Caroline Shenaz Hossein is an Associate Professor of Global Development and Political Science at the University of Toronto at Scarborough in Ontario, Canada. She founded the Diverse Solidarity Economies (DiSE) Collective, made up of more than 20 Black and racialized feminist leaders, and is the author of Politicized Microfinance: Money, power and violence in the Black Americas (University of Toronto Press, 2016). Caroline currently sits on the Board of the International Feminist Economics Association, is the Board Chair of the Miami Institute for Social Sciences, and is a Board trustee of the Association of Social Economics, all global academic institutions reaching thousands of members. She is currently conducting research on the African diaspora in Canada and the Caribbean, and she is particularly interested in advancing the economic role of racialized women in the Caribbean and Canada in real ways to acknowledge and hire the Banker Ladies in economic development. You can see more about her research and projects on her website or follow her on Twitter: @carolinehossein.

  1. What has your career journey been like and what inspired you to create the Banker Ladies documentary and research alternative models of banking?

While at Cornell University (1995-1997), I started researching Sudanese exiles in Cairo, Egypt and livelihood strategies such as Sandooq and other microbanking programs. I then worked in Benin, Niger, Guinea, and a number of other places focused on economic development programming through global non-profits and development aid agencies for about 10 years. Now as an academic, I am interested in coops and the commoning of goods. Though I studied professionalized financial development, such as microfinance, for years as my PhD topic across a number of Caribbean countries, my interest was always in community-driven cooperative institutions, officially known as rotating savings and credit associations (ROSCAs). ROSCAs are locally called by the vernacular: Susu, Chit, Hagbad, Osusu, Chama, Arisan, Hua and such banking coops. Being told that there was only one commercial model of banking to follow seemed untrue.

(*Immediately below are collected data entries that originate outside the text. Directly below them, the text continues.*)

-- ==== Sys2Proof/Machine/Sys.lean ====
section
/-!
DEFINITION. Sys2Proof/Machine/Sys.lean: the sys forms (R54, R113, R287, R288, R365-R368), gloss words (R22-R30), words
that are no instruction (R37), and the end of a block-rung service (R361).
-/
namespace Sys2Proof.Machine
open Host (Outcome)

/-! ## Ends of parties -/

/-- The operations a group has issued carried out before it ends, so that its arrivals wait for nothing more (R189, R362). -/
def State.drain (s : State) (gid : Nat) : State :=
  let s := s.modGrp gid fun g => { g with ops := g.ops.map Op.whole }
  let s := (List.range (s.grp gid).ops.length).foldl (fun s i =>
    match (s.grp gid).ops[i]? with
    | some o =>
      match o.kind with
      | .cache f lo len => s.cacheForm (s.grp gid) f lo len
      | _ => performRest gid i o.left s
    | none => s) s
  s.mapDeps gid fun _ => []

/-- HELM_FAULT (R258): the helm of a context on a cluster halts, and the cause is raised at the context rung; idx is the
word's index, hi the upper half of T3 (R192). -/
def State.helmFault (s : State) (key cl cause : Nat) (info : Word) (idx : Nat) (hi : Word) (psd : Bool) : State :=
  let h := s.helm key cl
  let s := s.setHelm key cl { h with run := .halted }
  let ub : Word × Word := match h.bind with
    | some u => (toW (s.work (s.unit u).work).serial, toW (s.unit u).bix)
    | none => (0#32, 0#32)
  s.trapUp ⟨2, key, 0, none, none, 1, ⟨cause, info, idx, if psd then 1 else 2, psd⟩, ub.1, ub.2, coreCid (cl * 4), 0, hi⟩

/-- A held group goes on at its saved PC (R361). -/
def State.release (s : State) (g : Nat) : State :=
  (s.modGrp g fun x => { x.ready (s.core x.core).cycle with held := false }).takeSlot g

/-- The cluster of the helm of a context that waits in mwbar at a word, its STARVE served, bound to a unit: after a migration it is not
that of the unit (R247, R252). -/
def State.starvedHelm (s : State) (key u pc : Nat) : Option Nat :=
  ((s.helms.filter fun p => p.1 / 1024 = key && p.2.bind = some u && p.2.pc = pc && match p.2.run with
    | .waiting (.mwbar _ none) => true
    | _ => false).map fun p => p.1 % 1024).head?

/-- The block handler of a unit leaves handler mode on core c: the disposition decides the trapped party's fate (R361). -/
def State.blockEnd (s : State) (u c : Nat) (disp : Word) : State :=
  let x := s.unit u
  match x.bserve with
  | none => s
  | some (p, t) =>
    let s := s.setUnit u { x with bserve := none }
    match p with
    | some g =>
      if disp = 0#32 then s.release g
      else if disp = 1#32 then (s.drain g).exitGroup g
      else s.raiseUp g 2 { t with psd := true }
    | none =>
      let w := s.work x.work
      let key := ctxKey w.vf w.ctx
      let cl := (s.starvedHelm key u t.pc).getD (coreCl c)
      if disp = 0#32 then
        let h := s.helm key cl
        match h.run with
        | .waiting (.mwbar tok _) => s.setHelm key cl { h with run := .waiting (.mwbar tok (some (s.cluster cl).hcycle)) }
        | _ => s
      else s.helmFault key cl 0x0A t.info t.pc 0#32 (disp != 1#32)

/-! ## The sys forms -/

/-- NOP (R365). -/
def execNop (o : F0) (s : State) : Out State := issueS (.nop o) o.s (fun x s => .ok (Eff.plain x s)) s

/-- SYS_TRAP (R366). -/
def execSysTrap (o : FT) (s : State) : Out State :=
  issueS (.sysTrap o) o.s (fun x s => .error (s, .after 0x16 (o.n.setWidth 32) x.t)) s

/-- SYS_GETST (R365, R53). -/
def execSysGetst (o : Fd) (s : State) : Out State :=
  issueS (.sysGetst o) o.s (fun x s => do
    let _ ← scalars x s [] [o.d.toNat]
    pure (Eff.plain x (writeScal s x.gid o.d.toNat x.g.fullGst x.t 2))) s

/-- SYS_SETST (R54): a reserved bit traps. -/
def execSysSetst (o : Fa) (s : State) : Out State :=
  issueS (.sysSetst o) o.s (fun x s => do
    let v ← scalars x s [x.a o.a] []
    if v0 v &&& 0x0001E0E0#32 != 0#32 then .error (s, x.illop)
    else pure (Eff.plain x (s.modGrp x.gid fun g =>
      let g := g.settleFlags x.t
      { g with gst := setstWord g.gst (v0 v) }))) s

/-- SYS_RSEED (R113). -/
def execSysRseed (o : Fa) (s : State) : Out State :=
  issueS (.sysRseed o) o.s (fun x s => do
    let v ← scalars x s [x.a o.a] []
    let s := s.setCore x.g.core { s.core x.g.core with rnd := if v0 v = 0#32 then 0x9E3779B9#32 else v0 v }
    pure (Eff.plain x (s.modGrp x.gid fun g => { g with key := v0 v }))) s

/-- Whether sys.tret refuses a status word (R367). -/
def tretBad (t gst : Word) : Bool :=
  t &&& 0x0001E0E0#32 != 0#32 || gstHdl t || gstCls t != gstCls gst || gstDrf t != gstDrf gst

/-- SYS_TRET (R367): returning from an exception. The S field is read from the word being issued. -/
def execSysTret (s : State) : Out State :=
  issueS .sysTret (s.iw.setWidth 3) (fun x s =>
    if !gstHdl x.g.gst then .error (s, .trap 0x13 0#32)
    else do
      let v ← scalars x s ([44, 45] ++ if x.g.rung = 2 then [43] else []) []
      if tretBad (v1 v) x.g.gst then .error (s, .trapRung x.g.rung 0x14 (v1 v))
      else
        let pc := x.g.hiPc * 4294967296 + (v0 v).toNat
        match checkTarget x s pc with
        | some st => .error (targetRead x s pc, st)
        | none =>
          let s := (targetRead x s pc).modGrp x.gid fun g => { g.leaveHandler with gst := v1 v }
          let s := if x.g.rung = 2 then s.blockEnd x.g.unit x.g.core (v2 v) else s
          pure (Eff.jump x s pc)) s

/-- Whether a copy of a group is incomplete. -/
def State.copying (s : State) (g : Nat) : Bool := (s.copiesOf g).any fun c => !c.2.fin

/-- A draft committed (R287): its lines become the committed ones, and the group goes on as an ordinary one. -/
def State.commitDraft (s : State) (gid : Nat) : State :=
  match (s.grp gid).draft with
  | some d =>
    ((s.draftCommit d).setDraft d .committed).modGrp gid fun g =>
      { g with draft := none, gst := g.gst &&& ~~~0x20000000#32 }
  | none => s

/-- SYS_DCOMMIT (R287). -/
def execSysDcommit (o : F0) (s : State) : Out State :=
  issueS (.sysDcommit o) o.s (fun x s =>
    if x.g.draft.isNone then .ok (Eff.plain x s)
    else if s.copying x.gid then .error (s, .trap 0x01 0#32)
    else if x.g.ops != [] then .error (s, .wait)
    else .ok (Eff.plain x (s.commitDraft x.gid))) s

/-- SYS_EXIT (R368): once the counters are 0 the group ends; a draft commits first, a block handler disposes first. -/
def execSysExit (s : State) : Out State :=
  issueS .sysExit 0#3 (fun x s =>
    if x.g.draft.isSome && s.copying x.gid then .error (s, .trap 0x01 0#32)
    else if x.g.ops != [] then .error (s, .wait)
    else do
      let v ← scalars x s (if x.g.rung = 2 then [43] else []) []
      let s := if x.g.rung = 2 then s.blockEnd x.g.unit x.g.core (v0 v) else s
      pure (Eff.plain x ((s.commitDraft x.gid).exitGroup x.gid))) s

/-- SYS_DABORT (R288): the draft is discarded with its copies, and its group ends. -/
def execSysDabort (s : State) : Out State :=
  issueS .sysDabort 0#3 (fun x s =>
    match x.g.draft with
    | none => .error (s, x.illop)
    | some d =>
      let s := ((s.draftDrop d).setDraft d .discarded).dropCopies x.gid
      .ok (Eff.plain x ((s.modGrp x.gid fun g => { g with draft := none }).exitGroup x.gid))) s

/-! ## Gloss words and words that are no instruction -/

/-- GIMM (R19, R22). -/
def execGimm (_ : GImm) (s : State) : Out State := issueGloss s

/-- GREP (R22, R28). -/
def execGrep (_ : GRep) (s : State) : Out State := issueGloss s

/-- GMOD (R22, R30). -/
def execGmod (_ : GMod) (s : State) : Out State := issueGloss s

/-- GEXT (R22, R29). -/
def execGext (_ : GExt) (s : State) : Out State := issueGloss s

/-- GSTALL (R22, R30). -/
def execGstall (_ : GStall) (s : State) : Out State := issueGloss s

/-- GSCALE (R22, R120). -/
def execGscale (_ : GScale) (s : State) : Out State := issueGloss s

/-- The cause and word of a word with no instruction that ends a chain (R37, R38): a whole-word value first, then the first
word at fault by major or gloss kind, then by the gloss rules, then the word itself. -/
def badWord (c : List Word) (w : Word) (regs rpi : Nat) : Nat × Word :=
  if w = 0#32 then (0x02, w)
  else if w = 0xFFFFFFFF#32 then (0x03, w)
  else
    match c.find? fun g => wMajor g = 0x7D && 2 ≤ bits g.toNat 23 2 with
    | some g => (0x01, g)
    | none =>
      match decodeGroup w with
      | .error .reservedMajor => (0x01, w)
      | _ =>
        match ruleFault w c [] with
        | some g => (0x01, g)
        | none =>
          match c.find? fun g => !glossOk g (fieldRoles w) regs rpi with
          | some g => (0x01, g)
          | none => (0x01, w)

/-- WORD_NOT_AN_INSTRUCTION (R37): a gloss word with a bad field joins its chain and is judged with it (R38); any other such
word traps. -/
def execWordNotAnInstruction (s : State) : Out State :=
  if isGloss s.iw then issueGloss s
  else
    let x := s.ixOf false
    let f := badWord x.g.chain s.iw x.g.regs x.rep
    s.stopAt x 0 false (.trap f.1 f.2)

end Sys2Proof.Machine
end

Growing up in a Caribbean immigrant family we had to struggle for everything, and I knew that right in Toronto African peoples and other racialized immigrants were always organizing their own mutual aid financing and coops, and often did this work out of sight. This is what we can see as part of the commons, in which people shared goods to help themselves and others. In my experience, doing research on ROSCAs is accepted in the academe, as long as one is studying these coops in the Global South, outside of the Western world. Running a ROSCA is tough work because the members who organize these coops are operating informally, and they are commoning resources so building trust takes time. Because I focus on Black marginalized women, this takes even more time to get the story right due to the secrecy at times with informal coop systems. I am working on my fifth book, The Banker Ladies, and the Canadian case is the hard one to do because the ROSCA members – known as the Banker Ladies – hide what they do. The documentary is directed by a Haitian-Canadian filmmaker Esery Mondesir and the goal is to bring awareness and to educate the public about ROSCAs, informal coops, and mutual aid carried out by marginalized Canadian women. The Banker Ladies is hosted on films for action (open access) and it was supported by federal SSHRC funding and the early researcher award by the Province of Ontario. This body of work on ROSCAs in the Americas is based on 11 years of research and I have a book, The Banker Ladies, underway with the University of Toronto Press.